そうして、俺が無常観を悟りかけていると、国境の砦と思わしき、一際大きな大樹から、矢と怒声が飛んでくる。
「立ち去れ! ここは、誇り高きヷーウルフ族の縄張りだ! 貴様らのような、軟弱な種族の来ていい居場所ではない!」
そんな野蛮な登場を魅せた男は、その蛮勇に似合うだけの格好をしていた。無理やり着たのか、向きを間違えた軽装鎧はところどころ曲がっていて、本来は背中に着けるようなマントも、ふんどしのように鎧の上から股に巻かれている。
そんな登場に、モモがキレる。
「ゼフィ様に対してなんて無礼な……っ! ゼフィ様、この国滅ぼしちゃいましょう!」
種族同士の対立があるということはないが、種族ごとに住む地域は分かれていて、それぞれ特色がある。
その中でも、隣国が獣人への差別が芯まで根付く帝国なので、その国境の辺りに住むここの獣人は、人間に対する警戒心が強い。
だから、この不敬は許容してやらねばならない。
「落ち着けモモ」
「で、ですが!」
「今日は戦いに来たのではない」
「…………はい」
モモが、興奮して瞳孔の開いた目を伏せ、しょんぼりとする。
なんだか、最近、モモの三下感が増してきた。
犬らしいと言えばそうだが……。
まことに難儀だ。
さて、まあ、テンポよく行こう。
警戒を解く。
犬は人になつきやすいし、警戒さえ解いてしまえばあとは楽勝という算段だ。それに、いざとなったら脅せばいい。ここまで辿り着いた今、難局は乗り越えたと言える。
あとは、簡単な作業になるだろう。
「聞け! 俺はデュエラシア君主国公爵家長男、ゼフィリアン・D・アクシアだ! 巫女を連れてきた!」
登場の仕方だが、本来だったら、もっと工夫するべきだろう。ゼフィリアンの名が泣いてしまう。だが、悲しいことに、それはできない。
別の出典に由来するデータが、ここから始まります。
/-- What a configuration read answers: the fixed and the writable bits; a bit that the spec leaves to the base specification is open
(log 8). -/
def cfgRead (h : Hw) (n dw : Nat) : Nat × Hw :=
  let (m, v) := cfgFixed h n dw
  let w := (cfgMask h n dw).land (2 ^ 32 - 1 - m)
  let known := v + (cfgWord h n dw).land w
  let opens := 2 ^ 32 - 1 - m - w
  if opens == 0 then (known, h)
  else
    let (k, h) := takeFree h
    (known + (Config.freeNat k % 2 ^ 32).land opens, h)

/-- A write of configuration space: the writable bits, and what they control. -/
def cfgWrite (h : Hw) (n dw v : Nat) : Hw :=
  if dw == 0x41 || dw == 0x44 then setCfgWord h n dw ((cfgWord h n dw).land (2 ^ 32 - 1 - v))
  else
    let h := setCfgWord h n dw (v.land (cfgMask h n dw))
    let pf := isPf n
    if dw == 0x01 then
      let h := fset h F_HOSTFN_STATUS_BME (b2n (bit v 2)) n
      msixFlush (if pf then fset h F_HOSTFN_STATUS_MSE (b2n (bit v 1)) n else h) n
    else if pf && dw == 0x11 then setPower h n (v % 4 == 3)
    else if dw == pcieCap n + 2 then (if bit v 15 then resetFn h n else h)
    else if dw == msixCap n then msixFlush h n
    else if pf && (dw == 0x56 || dw == 0x58) then
      let h := refreshVfs h n
      (List.range 31).foldl (fun h i => fset h F_HOSTFN_STATUS_MSE (b2n (bit (cfgWord h n 0x56) 3)) (8 + 31 * n + i)) h
    else h

/-- CONFIG_REQUEST: Request Retry Status before readiness, Unsupported Request for an absent function (R468, R469). -/
def execConfigRequest (fn : Fin 256) (write : Bool) (dword : BitVec 10) (data : BitVec 32) (s : State) : Host.Outcome State Fault Refusal :=
  .next (s.upd fun h =>
    let n := fn.val
    if !fon h F_HOST_LINK_STATUS_DL_UP then h
    else if !fon h F_HOST_LINK_STATUS_READY then sendTlp h (.cfgCpl n 0 2)
    else if !fnPresent h n then sendTlp h (.cfgCpl n 0 1)
    else if write then sendTlp (cfgWrite h n dword.toNat data.toNat) (.cfgCpl n 0 0)
    else
      let (v, h) := cfgRead h n dword.toNat
      sendTlp h (.cfgCpl n (BitVec.ofNat 32 v) 0))

end Sys2Proof.Machine
end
というのも、獣人には勉学を重視する者が少なく、デュエラシアの仕組みを理解する能力がないのだ。『力こそ至高』という考え自体は、デュエラシアも同じだが、獣人の国には、『知恵は軟弱』という風習がある。頭を使いたがらない。わかりやすい実例を挙げると、歴史の年表のほとんどが『人間に騙された』の文で埋め尽くされている。
長々と語ったわけだが、つまり、これ以上前置きを長くすると、本題が理解できない可能性があるということだ。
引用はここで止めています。